Dataset entries
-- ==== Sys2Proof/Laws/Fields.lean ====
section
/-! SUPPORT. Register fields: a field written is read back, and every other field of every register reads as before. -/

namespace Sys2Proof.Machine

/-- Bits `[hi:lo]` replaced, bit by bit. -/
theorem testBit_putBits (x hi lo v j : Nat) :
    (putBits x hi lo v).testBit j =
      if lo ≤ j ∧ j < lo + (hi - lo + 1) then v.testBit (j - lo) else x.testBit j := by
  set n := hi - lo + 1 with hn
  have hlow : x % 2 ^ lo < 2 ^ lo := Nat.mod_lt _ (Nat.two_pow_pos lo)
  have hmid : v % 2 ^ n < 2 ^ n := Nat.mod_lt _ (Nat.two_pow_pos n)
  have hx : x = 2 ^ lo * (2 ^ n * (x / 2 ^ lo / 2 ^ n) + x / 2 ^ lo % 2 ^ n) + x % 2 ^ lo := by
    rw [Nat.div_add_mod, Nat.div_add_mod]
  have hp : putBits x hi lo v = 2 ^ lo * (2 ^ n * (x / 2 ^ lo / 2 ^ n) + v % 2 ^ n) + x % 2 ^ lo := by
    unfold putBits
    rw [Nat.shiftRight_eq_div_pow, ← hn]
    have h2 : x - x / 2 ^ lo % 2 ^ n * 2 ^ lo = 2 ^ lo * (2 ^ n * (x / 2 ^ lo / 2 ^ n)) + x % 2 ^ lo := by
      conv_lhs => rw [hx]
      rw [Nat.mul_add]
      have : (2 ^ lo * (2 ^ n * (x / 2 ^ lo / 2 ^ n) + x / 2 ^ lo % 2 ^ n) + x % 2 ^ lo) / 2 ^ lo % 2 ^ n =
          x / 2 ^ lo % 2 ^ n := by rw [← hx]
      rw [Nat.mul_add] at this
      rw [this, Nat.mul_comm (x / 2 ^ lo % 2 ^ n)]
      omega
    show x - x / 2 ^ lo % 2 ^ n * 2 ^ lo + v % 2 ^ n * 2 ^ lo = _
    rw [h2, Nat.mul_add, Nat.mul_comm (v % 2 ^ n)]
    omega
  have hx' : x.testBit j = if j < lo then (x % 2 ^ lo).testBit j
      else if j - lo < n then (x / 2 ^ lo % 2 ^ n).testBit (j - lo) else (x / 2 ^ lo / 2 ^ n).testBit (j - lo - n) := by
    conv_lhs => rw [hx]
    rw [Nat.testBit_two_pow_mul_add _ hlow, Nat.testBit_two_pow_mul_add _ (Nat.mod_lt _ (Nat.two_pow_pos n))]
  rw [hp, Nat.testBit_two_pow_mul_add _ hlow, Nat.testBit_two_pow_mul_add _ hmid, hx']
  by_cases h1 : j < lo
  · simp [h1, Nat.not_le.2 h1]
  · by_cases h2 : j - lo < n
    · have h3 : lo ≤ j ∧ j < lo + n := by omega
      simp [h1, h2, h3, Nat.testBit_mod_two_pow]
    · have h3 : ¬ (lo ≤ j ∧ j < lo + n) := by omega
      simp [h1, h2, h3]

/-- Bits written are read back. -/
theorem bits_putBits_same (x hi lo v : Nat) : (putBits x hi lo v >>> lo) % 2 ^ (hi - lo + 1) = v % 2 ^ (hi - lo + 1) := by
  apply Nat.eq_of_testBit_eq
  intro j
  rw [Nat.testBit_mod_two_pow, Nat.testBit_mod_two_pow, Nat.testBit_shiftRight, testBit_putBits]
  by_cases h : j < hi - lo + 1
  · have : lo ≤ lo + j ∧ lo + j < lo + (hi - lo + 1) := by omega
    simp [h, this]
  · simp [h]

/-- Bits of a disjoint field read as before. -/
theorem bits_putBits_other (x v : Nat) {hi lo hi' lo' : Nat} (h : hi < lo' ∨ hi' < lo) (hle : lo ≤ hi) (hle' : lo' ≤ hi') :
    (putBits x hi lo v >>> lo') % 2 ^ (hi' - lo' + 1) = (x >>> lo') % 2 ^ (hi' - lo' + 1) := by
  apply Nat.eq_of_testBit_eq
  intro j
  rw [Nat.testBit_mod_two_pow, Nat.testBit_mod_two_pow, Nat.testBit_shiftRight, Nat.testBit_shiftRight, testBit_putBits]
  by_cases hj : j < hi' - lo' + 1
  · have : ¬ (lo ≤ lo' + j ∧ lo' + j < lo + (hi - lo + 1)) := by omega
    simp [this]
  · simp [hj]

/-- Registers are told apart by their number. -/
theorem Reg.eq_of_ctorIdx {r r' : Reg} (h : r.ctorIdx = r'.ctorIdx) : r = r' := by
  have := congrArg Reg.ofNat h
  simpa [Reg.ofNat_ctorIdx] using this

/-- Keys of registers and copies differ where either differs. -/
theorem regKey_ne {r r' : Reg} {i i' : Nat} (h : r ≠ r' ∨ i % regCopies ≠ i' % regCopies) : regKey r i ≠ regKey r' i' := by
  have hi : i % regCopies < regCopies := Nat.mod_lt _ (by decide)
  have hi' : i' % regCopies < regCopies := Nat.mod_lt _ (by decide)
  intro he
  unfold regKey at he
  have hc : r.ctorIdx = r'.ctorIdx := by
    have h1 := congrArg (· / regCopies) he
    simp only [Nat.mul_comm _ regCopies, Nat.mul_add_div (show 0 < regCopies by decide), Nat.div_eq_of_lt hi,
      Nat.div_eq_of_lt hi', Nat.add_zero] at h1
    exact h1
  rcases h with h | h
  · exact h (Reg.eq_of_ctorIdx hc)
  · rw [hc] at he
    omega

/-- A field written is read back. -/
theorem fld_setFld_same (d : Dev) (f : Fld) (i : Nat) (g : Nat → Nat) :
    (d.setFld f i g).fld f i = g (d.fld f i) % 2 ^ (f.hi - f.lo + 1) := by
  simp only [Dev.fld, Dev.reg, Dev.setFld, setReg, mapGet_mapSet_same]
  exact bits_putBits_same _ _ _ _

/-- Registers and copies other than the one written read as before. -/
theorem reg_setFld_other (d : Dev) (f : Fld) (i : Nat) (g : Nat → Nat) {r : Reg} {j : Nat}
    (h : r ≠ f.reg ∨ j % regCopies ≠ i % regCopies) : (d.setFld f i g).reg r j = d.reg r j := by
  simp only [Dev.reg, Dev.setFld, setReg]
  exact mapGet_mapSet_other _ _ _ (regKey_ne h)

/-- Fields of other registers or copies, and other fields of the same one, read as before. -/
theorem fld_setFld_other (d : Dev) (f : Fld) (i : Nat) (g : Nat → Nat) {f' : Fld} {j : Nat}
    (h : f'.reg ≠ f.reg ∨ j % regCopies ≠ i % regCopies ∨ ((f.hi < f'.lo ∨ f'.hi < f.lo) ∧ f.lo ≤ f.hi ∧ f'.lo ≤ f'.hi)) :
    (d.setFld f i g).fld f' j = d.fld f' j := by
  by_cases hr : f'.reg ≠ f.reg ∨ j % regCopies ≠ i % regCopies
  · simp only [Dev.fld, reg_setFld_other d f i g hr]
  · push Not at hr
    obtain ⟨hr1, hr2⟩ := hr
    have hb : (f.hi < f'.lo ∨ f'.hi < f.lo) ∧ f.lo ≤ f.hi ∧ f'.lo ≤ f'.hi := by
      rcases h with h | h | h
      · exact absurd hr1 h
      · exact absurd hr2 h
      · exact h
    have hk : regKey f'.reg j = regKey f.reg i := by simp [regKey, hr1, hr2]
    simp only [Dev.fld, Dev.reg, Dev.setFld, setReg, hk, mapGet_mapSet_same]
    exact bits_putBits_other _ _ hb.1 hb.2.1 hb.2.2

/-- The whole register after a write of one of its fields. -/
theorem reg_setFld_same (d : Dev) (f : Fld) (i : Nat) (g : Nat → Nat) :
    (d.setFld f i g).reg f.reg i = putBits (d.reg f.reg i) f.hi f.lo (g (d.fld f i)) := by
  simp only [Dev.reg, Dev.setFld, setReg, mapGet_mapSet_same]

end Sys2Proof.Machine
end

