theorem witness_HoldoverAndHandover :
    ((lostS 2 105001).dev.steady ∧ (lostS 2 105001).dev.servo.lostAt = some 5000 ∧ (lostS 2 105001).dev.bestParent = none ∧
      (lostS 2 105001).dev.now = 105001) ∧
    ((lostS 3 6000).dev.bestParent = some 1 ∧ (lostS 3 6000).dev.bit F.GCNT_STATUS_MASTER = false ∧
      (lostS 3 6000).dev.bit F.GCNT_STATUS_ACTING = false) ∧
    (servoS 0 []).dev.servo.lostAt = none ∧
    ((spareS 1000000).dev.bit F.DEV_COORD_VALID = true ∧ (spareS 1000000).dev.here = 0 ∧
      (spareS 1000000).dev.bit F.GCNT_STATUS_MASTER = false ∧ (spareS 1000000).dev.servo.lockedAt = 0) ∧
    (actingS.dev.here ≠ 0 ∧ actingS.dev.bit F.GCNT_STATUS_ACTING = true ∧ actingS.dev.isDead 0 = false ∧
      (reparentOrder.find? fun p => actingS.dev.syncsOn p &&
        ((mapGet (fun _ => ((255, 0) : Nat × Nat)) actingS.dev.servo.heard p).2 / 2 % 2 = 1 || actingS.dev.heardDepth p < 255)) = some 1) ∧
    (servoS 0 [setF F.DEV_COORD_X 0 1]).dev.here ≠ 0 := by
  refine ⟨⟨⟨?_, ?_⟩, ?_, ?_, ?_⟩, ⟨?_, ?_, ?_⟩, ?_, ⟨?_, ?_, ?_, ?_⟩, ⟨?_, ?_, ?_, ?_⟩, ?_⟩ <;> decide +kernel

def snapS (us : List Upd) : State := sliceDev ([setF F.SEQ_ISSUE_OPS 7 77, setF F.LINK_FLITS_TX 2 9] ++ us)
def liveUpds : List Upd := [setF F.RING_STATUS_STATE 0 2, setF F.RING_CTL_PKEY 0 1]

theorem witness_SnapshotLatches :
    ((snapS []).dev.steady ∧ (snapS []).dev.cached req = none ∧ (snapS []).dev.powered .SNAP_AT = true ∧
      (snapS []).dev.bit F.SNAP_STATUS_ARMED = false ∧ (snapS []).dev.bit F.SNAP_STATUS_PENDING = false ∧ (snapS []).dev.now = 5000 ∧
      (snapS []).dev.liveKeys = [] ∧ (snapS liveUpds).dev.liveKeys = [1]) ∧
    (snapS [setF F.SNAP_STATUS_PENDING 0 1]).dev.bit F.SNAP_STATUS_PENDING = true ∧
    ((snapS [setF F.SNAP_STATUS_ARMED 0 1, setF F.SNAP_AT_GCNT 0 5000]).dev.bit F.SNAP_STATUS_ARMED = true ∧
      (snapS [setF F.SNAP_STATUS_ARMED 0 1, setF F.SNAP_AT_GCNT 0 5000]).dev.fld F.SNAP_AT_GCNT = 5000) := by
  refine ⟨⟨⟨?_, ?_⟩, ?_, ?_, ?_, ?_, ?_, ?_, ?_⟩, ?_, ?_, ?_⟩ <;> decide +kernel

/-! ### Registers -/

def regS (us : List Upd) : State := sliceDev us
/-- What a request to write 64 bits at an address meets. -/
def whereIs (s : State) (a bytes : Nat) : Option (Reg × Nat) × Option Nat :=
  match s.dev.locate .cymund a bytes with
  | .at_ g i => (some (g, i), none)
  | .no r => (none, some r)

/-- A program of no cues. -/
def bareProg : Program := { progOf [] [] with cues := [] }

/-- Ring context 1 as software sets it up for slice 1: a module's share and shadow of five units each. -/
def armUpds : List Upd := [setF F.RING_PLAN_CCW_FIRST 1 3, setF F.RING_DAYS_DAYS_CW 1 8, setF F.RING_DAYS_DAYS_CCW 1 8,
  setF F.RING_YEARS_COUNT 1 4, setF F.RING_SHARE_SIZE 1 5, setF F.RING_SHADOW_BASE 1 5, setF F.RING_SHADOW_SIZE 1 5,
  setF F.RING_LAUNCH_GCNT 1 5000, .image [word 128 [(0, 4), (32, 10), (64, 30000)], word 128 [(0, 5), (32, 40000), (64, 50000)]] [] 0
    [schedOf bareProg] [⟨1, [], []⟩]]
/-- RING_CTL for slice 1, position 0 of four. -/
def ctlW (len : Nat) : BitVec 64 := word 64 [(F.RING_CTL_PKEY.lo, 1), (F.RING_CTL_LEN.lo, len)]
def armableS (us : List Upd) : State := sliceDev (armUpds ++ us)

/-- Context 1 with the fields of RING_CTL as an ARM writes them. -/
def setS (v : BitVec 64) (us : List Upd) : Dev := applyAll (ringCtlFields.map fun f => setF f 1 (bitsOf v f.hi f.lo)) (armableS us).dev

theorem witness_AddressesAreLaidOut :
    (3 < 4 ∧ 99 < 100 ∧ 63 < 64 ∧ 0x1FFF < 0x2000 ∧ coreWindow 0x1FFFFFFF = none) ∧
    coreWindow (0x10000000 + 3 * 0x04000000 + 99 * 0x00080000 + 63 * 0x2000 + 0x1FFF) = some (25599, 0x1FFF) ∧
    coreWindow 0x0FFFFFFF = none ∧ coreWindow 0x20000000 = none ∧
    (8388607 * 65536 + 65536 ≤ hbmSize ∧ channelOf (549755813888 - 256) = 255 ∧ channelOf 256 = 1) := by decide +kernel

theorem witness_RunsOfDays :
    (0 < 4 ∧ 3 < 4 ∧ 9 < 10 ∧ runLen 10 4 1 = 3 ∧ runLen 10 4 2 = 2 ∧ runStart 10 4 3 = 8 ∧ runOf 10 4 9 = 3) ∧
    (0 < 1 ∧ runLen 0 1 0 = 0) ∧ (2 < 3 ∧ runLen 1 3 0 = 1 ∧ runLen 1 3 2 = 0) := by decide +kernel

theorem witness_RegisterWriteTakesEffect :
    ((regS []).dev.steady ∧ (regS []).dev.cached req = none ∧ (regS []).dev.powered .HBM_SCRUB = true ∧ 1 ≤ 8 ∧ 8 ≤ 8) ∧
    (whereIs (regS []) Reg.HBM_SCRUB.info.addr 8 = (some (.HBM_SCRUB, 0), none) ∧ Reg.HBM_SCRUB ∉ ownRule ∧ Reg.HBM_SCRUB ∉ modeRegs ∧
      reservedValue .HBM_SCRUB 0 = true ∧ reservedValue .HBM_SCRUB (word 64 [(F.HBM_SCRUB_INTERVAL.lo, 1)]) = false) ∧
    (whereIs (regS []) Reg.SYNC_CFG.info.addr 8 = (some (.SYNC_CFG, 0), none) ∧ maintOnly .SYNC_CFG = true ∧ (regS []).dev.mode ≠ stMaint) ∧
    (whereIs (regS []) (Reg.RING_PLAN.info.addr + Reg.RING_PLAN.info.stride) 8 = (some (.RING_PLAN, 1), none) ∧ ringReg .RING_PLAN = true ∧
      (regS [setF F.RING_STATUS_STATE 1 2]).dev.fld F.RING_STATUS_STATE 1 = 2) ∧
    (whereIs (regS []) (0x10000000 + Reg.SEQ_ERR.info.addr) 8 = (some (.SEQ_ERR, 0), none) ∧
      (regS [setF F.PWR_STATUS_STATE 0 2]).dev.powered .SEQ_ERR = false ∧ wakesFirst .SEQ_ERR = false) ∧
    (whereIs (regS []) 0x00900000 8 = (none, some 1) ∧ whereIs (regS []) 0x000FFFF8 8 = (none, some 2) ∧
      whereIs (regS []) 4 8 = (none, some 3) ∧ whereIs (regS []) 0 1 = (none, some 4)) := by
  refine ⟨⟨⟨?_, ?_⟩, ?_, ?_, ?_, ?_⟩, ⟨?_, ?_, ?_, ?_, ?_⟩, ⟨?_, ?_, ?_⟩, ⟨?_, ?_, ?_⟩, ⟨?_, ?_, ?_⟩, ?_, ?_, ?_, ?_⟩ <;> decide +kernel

> Your task
Could you reproduce, exactly, every line above from the line with "have : (2 ^" to the line with "r'.ctorIdx) : r = r' := by", and no other line? Both ends count.

> Exercise solution
      have : (2 ^ lo * (2 ^ n * (x / 2 ^ lo / 2 ^ n) + x / 2 ^ lo % 2 ^ n) + x % 2 ^ lo) / 2 ^ lo % 2 ^ n =
          x / 2 ^ lo % 2 ^ n := by rw [← hx]
      rw [Nat.mul_add] at this
      rw [this, Nat.mul_comm (x / 2 ^ lo % 2 ^ n)]
      omega
    show x - x / 2 ^ lo % 2 ^ n * 2 ^ lo + v % 2 ^ n * 2 ^ lo = _
    rw [h2, Nat.mul_add, Nat.mul_comm (v % 2 ^ n)]
    omega
  have hx' : x.testBit j = if j < lo then (x % 2 ^ lo).testBit j
      else if j - lo < n then (x / 2 ^ lo % 2 ^ n).testBit (j - lo) else (x / 2 ^ lo / 2 ^ n).testBit (j - lo - n) := by
    conv_lhs => rw [hx]
    rw [Nat.testBit_two_pow_mul_add _ hlow, Nat.testBit_two_pow_mul_add _ (Nat.mod_lt _ (Nat.two_pow_pos n))]
  rw [hp, Nat.testBit_two_pow_mul_add _ hlow, Nat.testBit_two_pow_mul_add _ hmid, hx']
  by_cases h1 : j < lo
  · simp [h1, Nat.not_le.2 h1]
  · by_cases h2 : j - lo < n
    · have h3 : lo ≤ j ∧ j < lo + n := by omega
      simp [h1, h2, h3, Nat.testBit_mod_two_pow]
    · have h3 : ¬ (lo ≤ j ∧ j < lo + n) := by omega
      simp [h1, h2, h3]

/-- Bits written are read back. -/
theorem bits_putBits_same (x hi lo v : Nat) : (putBits x hi lo v >>> lo) % 2 ^ (hi - lo + 1) = v % 2 ^ (hi - lo + 1) := by
  apply Nat.eq_of_testBit_eq
  intro j
  rw [Nat.testBit_mod_two_pow, Nat.testBit_mod_two_pow, Nat.testBit_shiftRight, testBit_putBits]
  by_cases h : j < hi - lo + 1
  · have : lo ≤ lo + j ∧ lo + j < lo + (hi - lo + 1) := by omega
    simp [h, this]
  · simp [h]

/-- Bits of a disjoint field read as before. -/
theorem bits_putBits_other (x v : Nat) {hi lo hi' lo' : Nat} (h : hi < lo' ∨ hi' < lo) (hle : lo ≤ hi) (hle' : lo' ≤ hi') :
    (putBits x hi lo v >>> lo') % 2 ^ (hi' - lo' + 1) = (x >>> lo') % 2 ^ (hi' - lo' + 1) := by
  apply Nat.eq_of_testBit_eq
  intro j
  rw [Nat.testBit_mod_two_pow, Nat.testBit_mod_two_pow, Nat.testBit_shiftRight, Nat.testBit_shiftRight, testBit_putBits]
  by_cases hj : j < hi' - lo' + 1
  · have : ¬ (lo ≤ lo' + j ∧ lo' + j < lo + (hi - lo + 1)) := by omega
    simp [this]
  · simp [hj]

/-- Registers are told apart by their number. -/
theorem Reg.eq_of_ctorIdx {r r' : Reg} (h : r.ctorIdx = r'.ctorIdx) : r = r' := by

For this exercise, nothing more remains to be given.